Not long ago, one mid-afternoon I stopped into a Target store to pick up a prescription at the pharmacy. While neither the store nor the pharmacy counter were very busy that time of the day, I found myself waiting a bit longer than expected to get served for my pickup.
You see, when I reached the counter, there was only one other customer there–an older lady who had picked up her medication only moments before. She was clearly engaged in talking to the store clerk about some issues she was having–stresses brought on by family or health I guess. The clerk did not appear to be saying much; she was really allowing the customer to do some private venting of some sort. I did not see it very long (wanting to respect the lady’s privacy), but I do know that it lasted at least ten minutes.
When I rounded back and it appeared the customer was wrapping up, I went ahead and approached, making my presence as “next-in-line” more noticeable. When the previous customer moved on, I approached the counter and the clerk apologized for the delay–apparently she had noticed me approaching earlier.
“I’m so sorry if I kept you waiting,” she said.
“No problem,” I replied. “It sounded like she had a lot to share.

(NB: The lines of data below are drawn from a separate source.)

-- ==== Sys2Proof/Laws/State.lean ====
section
/-! SUPPORT. One lemma per field per named update of State, of any size, each by rfl, so that no proof unfolds an update. -/

namespace Sys2Proof.Machine

variable {W CW ND NS NX NB : Nat} (s : Sized.State W CW ND NS NX NB)

/-! `drive` -/

@[simp] theorem drive_digit (es : List PinEvent) : (drive es s).digit = s.digit := rfl
@[simp] theorem drive_led (es : List PinEvent) : (drive es s).led = s.led := rfl
@[simp] theorem drive_raw (es : List PinEvent) : (drive es s).raw = s.raw := rfl
@[simp] theorem drive_dbt (es : List PinEvent) : (drive es s).dbt = s.dbt := rfl
@[simp] theorem drive_stable (es : List PinEvent) : (drive es s).stable = s.stable := rfl
@[simp] theorem drive_lastStable (es : List PinEvent) : (drive es s).lastStable = s.lastStable := rfl
@[simp] theorem drive_lastCombo (es : List PinEvent) : (drive es s).lastCombo = s.lastCombo := rfl
@[simp] theorem drive_dblDeadline (es : List PinEvent) : (drive es s).dblDeadline = s.dblDeadline := rfl
@[simp] theorem drive_rptDeadline (es : List PinEvent) : (drive es s).rptDeadline = s.rptDeadline := rfl
@[simp] theorem drive_longPress (es : List PinEvent) : (drive es s).longPress = s.longPress := rfl
@[simp] theorem drive_idx (es : List PinEvent) : (drive es s).idx = s.idx := rfl
@[simp] theorem drive_handler (es : List PinEvent) : (drive es s).handler = s.handler := rfl
@[simp] theorem drive_extraCfg (es : List PinEvent) : (drive es s).extraCfg = s.extraCfg := rfl
@[simp] theorem drive_extraPin (es : List PinEvent) : (drive es s).extraPin = s.extraPin := rfl
@[simp] theorem drive_initialised (es : List PinEvent) : (drive es s).initialised = s.initialised := rfl
@[simp] theorem drive_timerEnabled (es : List PinEvent) : (drive es s).timerEnabled = s.timerEnabled := rfl
@[simp] theorem drive_refused (es : List PinEvent) : (drive es s).refused = s.refused := rfl
@[simp] theorem drive_firstRefusal (es : List PinEvent) : (drive es s).firstRefusal = s.firstRefusal := rfl
@[simp] theorem drive_trace (es : List PinEvent) : (drive es s).trace = s.trace ++ es := rfl
@[simp] theorem drive_emits (es : List PinEvent) : (drive es s).emits = s.emits := rfl
@[simp] theorem drive_inbox (es : List PinEvent) : (drive es s).inbox = s.inbox := rfl
@[simp] theorem drive_gaps (es : List PinEvent) : (drive es s).gaps = s.gaps := rfl
@[simp] theorem drive_env (es : List PinEvent) : (drive es s).env = s.env := rfl
@[simp] theorem drive_draws (es : List PinEvent) : (drive es s).draws = s.draws := rfl

/-! `readLevel` -/

@[simp] theorem readLevel_digit (p : PinId) : (readLevel p s).digit = s.digit := rfl
@[simp] theorem readLevel_led (p : PinId) : (readLevel p s).led = s.led := rfl
@[simp] theorem readLevel_raw (p : PinId) : (readLevel p s).raw = s.raw := rfl
@[simp] theorem readLevel_dbt (p : PinId) : (readLevel p s).dbt = s.dbt := rfl
@[simp] theorem readLevel_stable (p : PinId) : (readLevel p s).stable = s.stable := rfl
@[simp] theorem readLevel_lastStable (p : PinId) : (readLevel p s).lastStable = s.lastStable := rfl
@[simp] theorem readLevel_lastCombo (p : PinId) : (readLevel p s).lastCombo = s.lastCombo := rfl
@[simp] theorem readLevel_dblDeadline (p : PinId) : (readLevel p s).dblDeadline = s.dblDeadline := rfl
@[simp] theorem readLevel_rptDeadline (p : PinId) : (readLevel p s).rptDeadline = s.rptDeadline := rfl
@[simp] theorem readLevel_longPress (p : PinId) : (readLevel p s).longPress = s.longPress := rfl
@[simp] theorem readLevel_idx (p : PinId) : (readLevel p s).idx = s.idx := rfl
@[simp] theorem readLevel_handler (p : PinId) : (readLevel p s).handler = s.handler := rfl
@[simp] theorem readLevel_extraCfg (p : PinId) : (readLevel p s).extraCfg = s.extraCfg := rfl
@[simp] theorem readLevel_extraPin (p : PinId) : (readLevel p s).extraPin = s.extraPin := rfl
@[simp] theorem readLevel_initialised (p : PinId) : (readLevel p s).initialised = s.initialised := rfl
@[simp] theorem readLevel_timerEnabled (p : PinId) : (readLevel p s).timerEnabled = s.timerEnabled := rfl
@[simp] theorem readLevel_refused (p : PinId) : (readLevel p s).refused = s.refused := rfl
@[simp] theorem readLevel_firstRefusal (p : PinId) : (readLevel p s).firstRefusal = s.firstRefusal := rfl
@[simp] theorem readLevel_trace (p : PinId) : (readLevel p s).trace = s.trace ++ [.read p (envAnswer p s)] := rfl
@[simp] theorem readLevel_emits (p : PinId) : (readLevel p s).emits = s.emits := rfl
@[simp] theorem readLevel_inbox (p : PinId) : (readLevel p s).inbox = s.inbox := rfl
@[simp] theorem readLevel_gaps (p : PinId) : (readLevel p s).gaps = s.gaps := rfl
@[simp] theorem readLevel_env (p : PinId) : (readLevel p s).env = s.env.tail := rfl
@[simp] theorem readLevel_draws (p : PinId) : (readLevel p s).draws = s.draws + 1 := rfl

/-! `writeDigit` -/

@[simp] theorem writeDigit_digit (p : Fin ND) (b : Byte) : (writeDigit p b s).digit = s.digit.set p b := rfl
@[simp] theorem writeDigit_led (p : Fin ND) (b : Byte) : (writeDigit p b s).led = s.led := rfl
@[simp] theorem writeDigit_raw (p : Fin ND) (b : Byte) : (writeDigit p b s).raw = s.raw := rfl
@[simp] theorem writeDigit_dbt (p : Fin ND) (b : Byte) : (writeDigit p b s).dbt = s.dbt := rfl
@[simp] theorem writeDigit_stable (p : Fin ND) (b : Byte) : (writeDigit p b s).stable = s.stable := rfl
@[simp] theorem writeDigit_lastStable (p : Fin ND) (b : Byte) : (writeDigit p b s).lastStable = s.lastStable := rfl
@[simp] theorem writeDigit_lastCombo (p : Fin ND) (b : Byte) : (writeDigit p b s).lastCombo = s.lastCombo := rfl
@[simp] theorem writeDigit_dblDeadline (p : Fin ND) (b : Byte) : (writeDigit p b s).dblDeadline = s.dblDeadline := rfl
@[simp] theorem writeDigit_rptDeadline (p : Fin ND) (b : Byte) : (writeDigit p b s).rptDeadline = s.rptDeadline := rfl
@[simp] theorem writeDigit_longPress (p : Fin ND) (b : Byte) : (writeDigit p b s).longPress = s.longPress := rfl
@[simp] theorem writeDigit_idx (p : Fin ND) (b : Byte) : (writeDigit p b s).idx = s.idx := rfl
@[simp] theorem writeDigit_handler (p : Fin ND) (b : Byte) : (writeDigit p b s).handler = s.handler := rfl
@[simp] theorem writeDigit_extraCfg (p : Fin ND) (b : Byte) : (writeDigit p b s).extraCfg = s.extraCfg := rfl
@[simp] theorem writeDigit_extraPin (p : Fin ND) (b : Byte) : (writeDigit p b s).extraPin = s.extraPin := rfl
@[simp] theorem writeDigit_initialised (p : Fin ND) (b : Byte) : (writeDigit p b s).initialised = s.initialised := rfl
@[simp] theorem writeDigit_timerEnabled (p : Fin ND) (b : Byte) :
    (writeDigit p b s).timerEnabled = s.timerEnabled := rfl
@[simp] theorem writeDigit_refused (p : Fin ND) (b : Byte) : (writeDigit p b s).refused = s.refused := rfl
@[simp] theorem writeDigit_firstRefusal (p : Fin ND) (b : Byte) :
    (writeDigit p b s).firstRefusal = s.firstRefusal := rfl
@[simp] theorem writeDigit_trace (p : Fin ND) (b : Byte) : (writeDigit p b s).trace = s.trace := rfl
@[simp] theorem writeDigit_emits (p : Fin ND) (b : Byte) : (writeDigit p b s).emits = s.emits := rfl
@[simp] theorem writeDigit_inbox (p : Fin ND) (b : Byte) : (writeDigit p b s).inbox = s.inbox := rfl
@[simp] theorem writeDigit_gaps (p : Fin ND) (b : Byte) : (writeDigit p b s).gaps = s.gaps := rfl
@[simp] theorem writeDigit_env (p : Fin ND) (b : Byte) : (writeDigit p b s).env = s.env := rfl
@[simp] theorem writeDigit_draws (p : Fin ND) (b : Byte) : (writeDigit p b s).draws = s.draws := rfl

/-! `clearLedBits` -/

@[simp] theorem clearLedBits_digit (mask : Byte) : (clearLedBits mask s).digit = s.digit := rfl
@[simp] theorem clearLedBits_led (mask : Byte) : (clearLedBits mask s).led = s.led &&& ~~~mask := rfl
@[simp] theorem clearLedBits_raw (mask : Byte) : (clearLedBits mask s).raw = s.raw := rfl
@[simp] theorem clearLedBits_dbt (mask : Byte) : (clearLedBits mask s).dbt = s.dbt := rfl
@[simp] theorem clearLedBits_stable (mask : Byte) : (clearLedBits mask s).stable = s.stable := rfl
@[simp] theorem clearLedBits_lastStable (mask : Byte) : (clearLedBits mask s).lastStable = s.lastStable := rfl
@[simp] theorem clearLedBits_lastCombo (mask : Byte) : (clearLedBits mask s).lastCombo = s.lastCombo := rfl
@[simp] theorem clearLedBits_dblDeadline (mask : Byte) : (clearLedBits mask s).dblDeadline = s.dblDeadline := rfl
@[simp] theorem clearLedBits_rptDeadline (mask : Byte) : (clearLedBits mask s).rptDeadline = s.rptDeadline := rfl
@[simp] theorem clearLedBits_longPress (mask : Byte) : (clearLedBits mask s).longPress = s.longPress := rfl
@[simp] theorem clearLedBits_idx (mask : Byte) : (clearLedBits mask s).idx = s.idx := rfl
@[simp] theorem clearLedBits_handler (mask : Byte) : (clearLedBits mask s).handler = s.handler := rfl
@[simp] theorem clearLedBits_extraCfg (mask : Byte) : (clearLedBits mask s).extraCfg = s.extraCfg := rfl
@[simp] theorem clearLedBits_extraPin (mask : Byte) : (clearLedBits mask s).extraPin = s.extraPin := rfl
@[simp] theorem clearLedBits_initialised (mask : Byte) : (clearLedBits mask s).initialised = s.initialised := rfl
@[simp] theorem clearLedBits_timerEnabled (mask : Byte) : (clearLedBits mask s).timerEnabled = s.timerEnabled := rfl
@[simp] theorem clearLedBits_refused (mask : Byte) : (clearLedBits mask s).refused = s.refused := rfl
@[simp] theorem clearLedBits_firstRefusal (mask : Byte) : (clearLedBits mask s).firstRefusal = s.firstRefusal := rfl
@[simp] theorem clearLedBits_trace (mask : Byte) : (clearLedBits mask s).trace = s.trace := rfl
@[simp] theorem clearLedBits_emits (mask : Byte) : (clearLedBits mask s).emits = s.emits := rfl
@[simp] theorem clearLedBits_inbox (mask : Byte) : (clearLedBits mask s).inbox = s.inbox := rfl
@[simp] theorem clearLedBits_gaps (mask : Byte) : (clearLedBits mask s).gaps = s.gaps := rfl
@[simp] theorem clearLedBits_env (mask : Byte) : (clearLedBits mask s).env = s.env := rfl
@[simp] theorem clearLedBits_draws (mask : Byte) : (clearLedBits mask s).draws = s.draws := rfl

/-! `setLedBits` -/

@[simp] theorem setLedBits_digit (bits : Byte) : (setLedBits bits s).digit = s.digit := rfl
@[simp] theorem setLedBits_led (bits : Byte) : (setLedBits bits s).led = s.led ||| bits := rfl
@[simp] theorem setLedBits_raw (bits : Byte) : (setLedBits bits s).raw = s.raw := rfl
@[simp] theorem setLedBits_dbt (bits : Byte) : (setLedBits bits s).dbt = s.dbt := rfl
@[simp] theorem setLedBits_stable (bits : Byte) : (setLedBits bits s).stable = s.stable := rfl
@[simp] theorem setLedBits_lastStable (bits : Byte) : (setLedBits bits s).lastStable = s.lastStable := rfl
@[simp] theorem setLedBits_lastCombo (bits : Byte) : (setLedBits bits s).lastCombo = s.lastCombo := rfl
@[simp] theorem setLedBits_dblDeadline (bits : Byte) : (setLedBits bits s).dblDeadline = s.dblDeadline := rfl
@[simp] theorem setLedBits_rptDeadline (bits : Byte) : (setLedBits bits s).rptDeadline = s.rptDeadline := rfl
@[simp] theorem setLedBits_longPress (bits : Byte) : (setLedBits bits s).longPress = s.longPress := rfl
@[simp] theorem setLedBits_idx (bits : Byte) : (setLedBits bits s).idx = s.idx := rfl
@[simp] theorem setLedBits_handler (bits : Byte) : (setLedBits bits s).handler = s.handler := rfl
@[simp] theorem setLedBits_extraCfg (bits : Byte) : (setLedBits bits s).extraCfg = s.extraCfg := rfl
@[simp] theorem setLedBits_extraPin (bits : Byte) : (setLedBits bits s).extraPin = s.extraPin := rfl
@[simp] theorem setLedBits_initialised (bits : Byte) : (setLedBits bits s).initialised = s.initialised := rfl
@[simp] theorem setLedBits_timerEnabled (bits : Byte) : (setLedBits bits s).timerEnabled = s.timerEnabled := rfl
@[simp] theorem setLedBits_refused (bits : Byte) : (setLedBits bits s).refused = s.refused := rfl
@[simp] theorem setLedBits_firstRefusal (bits : Byte) : (setLedBits bits s).firstRefusal = s.firstRefusal := rfl
@[simp] theorem setLedBits_trace (bits : Byte) : (setLedBits bits s).trace = s.trace := rfl
@[simp] theorem setLedBits_emits (bits : Byte) : (setLedBits bits s).emits = s.emits := rfl
@[simp] theorem setLedBits_inbox (bits : Byte) : (setLedBits bits s).inbox = s.inbox := rfl
@[simp] theorem setLedBits_gaps (bits : Byte) : (setLedBits bits s).gaps = s.gaps := rfl
@[simp] theorem setLedBits_env (bits : Byte) : (setLedBits bits s).env = s.env := rfl
@[simp] theorem setLedBits_draws (bits : Byte) : (setLedBits bits s).draws = s.draws := rfl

Some people just need someone who will listen! Bless your heart for giving her a few minutes of your time.”
Just then it occurred to me the reality of that fact–that indeed there are so many people out there who are just desperate to be heard, validated and understood, if only for a few minutes.
Last week I was called to do a last-minute presentation (well, not really…I had it scheduled for a few weeks, but I only remembered it at the last minute!) at a business lunch meeting. It was only a ten-minute talk, so I kept it simple: “How to Listen in Three Steps,” which was adapted from material in my book Prospect & Flourish.
The message, which I had delivered countless times before, struck a chord with members of this group. All had acknowledged that they themselves often wish they were heard and understood more, and in turn also admitted to times when they could have done a better job listening to others. But all acknowledged that dire need to be heard, and to feel understood and validated.
This is one of the greatest gifts you can give another; indeed just as the store clerk did with the older lady at the pharmacy counter. As you seek to make new connections and find more prospects, what better approach can there be?
Everyone needs to be listened to and heard. Hone your listening skills; when someone reaches out and needs to share or vent, put your personal agenda aside and let them speak. It may be the best thing you will do that day.